Mohammad Ali Mia is a Bangladeshi police officer and an Additional Inspector General of Police of Bangladesh Police. He is the chief of Criminal Investigation Department (CID). Earlier, he was the chief of Tourist Police. He was posted in different posts of Bangladesh Police. Among them, he served as police's special branch (SB) DIG, Additional DIG of Dhaka Range as well as SP of Habiganj and Manikganj districts.

Early life 
Mia is from Gopalganj District.

Career 
Mia joined Bangladesh Police as an assistant superintendent of police in 15 November 1995. During the 2001 to 2006, Bangladesh Nationalist Party government he was sidelined for being from Gopalganj, the heartland of Awami League. He served in the Criminal Investigation Department as an Additional Superintendent of Police. In 2007, he was stationed in a diplomatic mission of Bangladesh.

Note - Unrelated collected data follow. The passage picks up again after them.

-- ==== Sys2Proof/Laws/State.lean ====
section
/-! SUPPORT. Record updates: each named update's fields, true by rfl. -/

namespace Sys2Proof.Machine

@[simp] theorem setVisit_fields (v : Option Visit) (s : State) :
    (setVisit v s).handler = s.handler ∧ (setVisit v s).stations = s.stations ∧ (setVisit v s).pins = s.pins ∧
    (setVisit v s).now = s.now ∧ (setVisit v s).line = s.line ∧ (setVisit v s).meter = s.meter ∧
    (setVisit v s).flight = s.flight ∧ (setVisit v s).place = s.place ∧ (setVisit v s).seq = { s.seq with visit := v } ∧
    (setVisit v s).gate = s.gate ∧ (setVisit v s).dust = s.dust ∧ (setVisit v s).ladder = s.ladder ∧
    (setVisit v s).bills = s.bills ∧ (setVisit v s).ship = s.ship ∧ (setVisit v s).draws = s.draws ∧
    (setVisit v s).pending = s.pending :=
  ⟨rfl, rfl, rfl, rfl, rfl, rfl, rfl, rfl, rfl, rfl, rfl, rfl, rfl, rfl, rfl, rfl⟩

@[simp] theorem setSweep_fields (w : Option Sweep) (s : State) :
    (setSweep w s).handler = s.handler ∧ (setSweep w s).stations = s.stations ∧ (setSweep w s).pins = s.pins ∧
    (setSweep w s).now = s.now ∧ (setSweep w s).line = s.line ∧ (setSweep w s).meter = s.meter ∧
    (setSweep w s).flight = s.flight ∧ (setSweep w s).place = { s.place with sweep := w } ∧
    (setSweep w s).seq = s.seq ∧ (setSweep w s).gate = s.gate ∧ (setSweep w s).dust = s.dust ∧
    (setSweep w s).ladder = s.ladder ∧ (setSweep w s).bills = s.bills ∧ (setSweep w s).ship = s.ship ∧
    (setSweep w s).draws = s.draws ∧ (setSweep w s).pending = s.pending :=
  ⟨rfl, rfl, rfl, rfl, rfl, rfl, rfl, rfl, rfl, rfl, rfl, rfl, rfl, rfl, rfl, rfl⟩

@[simp] theorem setSensor_fields (i : SensorNo) (x : Sensor) (s : State) :
    (setSensor i x s).handler = s.handler ∧ (setSensor i x s).stations = s.stations ∧
    (setSensor i x s).pins = s.pins ∧ (setSensor i x s).now = s.now ∧ (setSensor i x s).line = s.line ∧
    (setSensor i x s).meter = s.meter ∧ (setSensor i x s).flight = s.flight ∧ (setSensor i x s).place = s.place ∧
    (setSensor i x s).seq = s.seq ∧ (setSensor i x s).gate = s.gate ∧
    (setSensor i x s).dust = { s.dust with sensors := upd s.dust.sensors i x } ∧
    (setSensor i x s).ladder = s.ladder ∧ (setSensor i x s).bills = s.bills ∧ (setSensor i x s).ship = s.ship ∧
    (setSensor i x s).draws = s.draws ∧ (setSensor i x s).pending = s.pending :=
  ⟨rfl, rfl, rfl, rfl, rfl, rfl, rfl, rfl, rfl, rfl, rfl, rfl, rfl, rfl, rfl, rfl⟩

@[simp] theorem setLinePort_fields (p : PortId) (x : Port) (s : State) :
    (setLinePort p x s).handler = s.handler ∧ (setLinePort p x s).stations = s.stations ∧
    (setLinePort p x s).pins = s.pins ∧ (setLinePort p x s).now = s.now ∧
    (setLinePort p x s).line = s.line.setPort p x ∧ (setLinePort p x s).meter = s.meter ∧
    (setLinePort p x s).flight = s.flight ∧ (setLinePort p x s).place = s.place ∧ (setLinePort p x s).seq = s.seq ∧
    (setLinePort p x s).gate = s.gate ∧ (setLinePort p x s).dust = s.dust ∧ (setLinePort p x s).ladder = s.ladder ∧
    (setLinePort p x s).bills = s.bills ∧ (setLinePort p x s).ship = s.ship ∧ (setLinePort p x s).draws = s.draws ∧
    (setLinePort p x s).pending = s.pending :=
  ⟨rfl, rfl, rfl, rfl, rfl, rfl, rfl, rfl, rfl, rfl, rfl, rfl, rfl, rfl, rfl, rfl⟩

@[simp] theorem putAxis_fields (a : Axis) (x : AxisState) (s : State) :
    (putAxis a x s).handler = s.handler ∧ (putAxis a x s).stations = s.stations ∧ (putAxis a x s).pins = s.pins ∧
    (putAxis a x s).now = s.now ∧ (putAxis a x s).line = s.line ∧ (putAxis a x s).meter = s.meter ∧
    (putAxis a x s).flight = s.flight ∧ (putAxis a x s).place = { s.place with axes := s.place.axes.put a x } ∧
    (putAxis a x s).seq = s.seq ∧ (putAxis a x s).gate = s.gate ∧ (putAxis a x s).dust = s.dust ∧
    (putAxis a x s).ladder = s.ladder ∧ (putAxis a x s).bills = s.bills ∧ (putAxis a x s).ship = s.ship ∧
    (putAxis a x s).draws = s.draws ∧ (putAxis a x s).pending = s.pending :=
  ⟨rfl, rfl, rfl, rfl, rfl, rfl, rfl, rfl, rfl, rfl, rfl, rfl, rfl, rfl, rfl, rfl⟩

@[simp] theorem raise_fields (i : SourceNo) (s : State) :
    (raise i s).handler = s.handler ∧ (raise i s).stations = s.stations ∧ (raise i s).pins = s.pins ∧
    (raise i s).now = s.now ∧ (raise i s).line = s.line ∧ (raise i s).meter = s.meter ∧
    (raise i s).flight = s.flight ∧ (raise i s).place = s.place ∧ (raise i s).seq = s.seq ∧
    (raise i s).gate = s.gate ∧ (raise i s).dust = s.dust ∧
    (raise i s).ladder = s.ladder.put i (s.ladder.sources[i]).raised ∧ (raise i s).bills = s.bills ∧
    (raise i s).ship = s.ship ∧ (raise i s).draws = s.draws ∧ (raise i s).pending = s.pending :=
  ⟨rfl, rfl, rfl, rfl, rfl, rfl, rfl, rfl, rfl, rfl, rfl, rfl, rfl, rfl, rfl, rfl⟩

@[simp] theorem setCond_fields (i : SourceNo) (b : Bool) (s : State) :
    (setCond i b s).handler = s.handler ∧ (setCond i b s).stations = s.stations ∧ (setCond i b s).pins = s.pins ∧
    (setCond i b s).now = s.now ∧ (setCond i b s).line = s.line ∧ (setCond i b s).meter = s.meter ∧
    (setCond i b s).flight = s.flight ∧ (setCond i b s).place = s.place ∧ (setCond i b s).seq = s.seq ∧
    (setCond i b s).gate = s.gate ∧ (setCond i b s).dust = s.dust ∧
    (setCond i b s).ladder = s.ladder.put i ((s.ladder.sources[i]).withCond b) ∧ (setCond i b s).bills = s.bills ∧
    (setCond i b s).ship = s.ship ∧ (setCond i b s).draws = s.draws ∧ (setCond i b s).pending = s.pending :=
  ⟨rfl, rfl, rfl, rfl, rfl, rfl, rfl, rfl, rfl, rfl, rfl, rfl, rfl, rfl, rfl, rfl⟩

@[simp] theorem coldReset_kept (s : State) :
    (coldReset s).pins = s.pins ∧ (coldReset s).now = s.now ∧ (coldReset s).draws = s.draws ∧
    (coldReset s).pending = s.pending ∧ (coldReset s).handler = Handler.reset ∧ (coldReset s).line = Line.reset ∧
    (coldReset s).meter = Meter.reset ∧ (coldReset s).flight = Flight.reset ∧
    (coldReset s).place = Placement.reset ∧ (coldReset s).seq = Sequencer.reset ∧ (coldReset s).gate = Gate.reset ∧
    (coldReset s).dust = Dust.reset ∧ (coldReset s).ladder = Ladder.reset ∧ (coldReset s).bills = BillStore.reset ∧
    (coldReset s).ship = ShipAccount.reset ∧ (coldReset s).stations = Vector.replicate 14 none :=
  ⟨rfl, rfl, rfl, rfl, rfl, rfl, rfl, rfl, rfl, rfl, rfl, rfl, rfl, rfl, rfl, rfl⟩

/-! ## Table entries -/

@[simp] theorem upd_getElem {α : Type} {n : Nat} (v : Vector α n) (i : Fin n) (x : α) (k : Nat) (h : k < n) :
    (upd v i x)[k] = if i.val = k then x else v[k] := by
  simp [upd, Vector.getElem_set]

@[simp] theorem upd_get {α : Type} {n : Nat} (v : Vector α n) (i : Fin n) (x : α) : (upd v i x)[i] = x := by simp

theorem upd_get_ne {α : Type} {n : Nat} (v : Vector α n) (i j : Fin n) (x : α) (h : i ≠ j) :
    (upd v i x)[j] = v[j] := by
  have : i.val ≠ j.val := fun e => h (Fin.ext e)
  simp [this]

theorem upd_get_ite {α : Type} {n : Nat} (v : Vector α n) (i j : Fin n) (x : α) :
    (upd v i x)[j] = if i = j then x else v[j] := by
  simp [Fin.ext_iff]

/-! ## Ports -/

@[simp] theorem port_U (l : Line) : l.port .U = l.u := rfl
@[simp] theorem port_D (l : Line) : l.port .D = l.d := rfl
@[simp] theorem setPort_U (l : Line) (x : Port) : l.setPort .U x = { l with u := x } := rfl
@[simp] theorem setPort_D (l : Line) (x : Port) : l.setPort .D x = { l with d := x } := rfl

@[simp] theorem setPort_port (l : Line) (p : PortId) (x : Port) : (l.setPort p x).port p = x := by cases p <;> rfl

theorem setPort_port_ne (l : Line) (p q : PortId) (x : Port) (h : p ≠ q) : (l.setPort p x).port q = l.port q := by
  cases p <;> cases q <;> simp_all

@[simp] theorem setPort_injection (l : Line) (p : PortId) (x : Port) :
    (l.setPort p x).injection = l.injection ∧ (l.setPort p x).injSeq = l.injSeq := by cases p <;> exact ⟨rfl, rfl⟩

end Sys2Proof.Machine
end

In 2008, Mia was the Deputy Commissioner of Traffic of Chittagong Metropolitan Police. He took actions against 1500 illegal tuktuks and praised the media for their reporting that brought attention to the issue. Mia served as the Superintendent of Police of Narsingdi District in 2013.

Mia served as the Superintendent of Police of Manikganj District in 2013.

In 2015, Mia was serving as the Additional DIG of Special Branch when he was transferred to Rajshahi Range Police.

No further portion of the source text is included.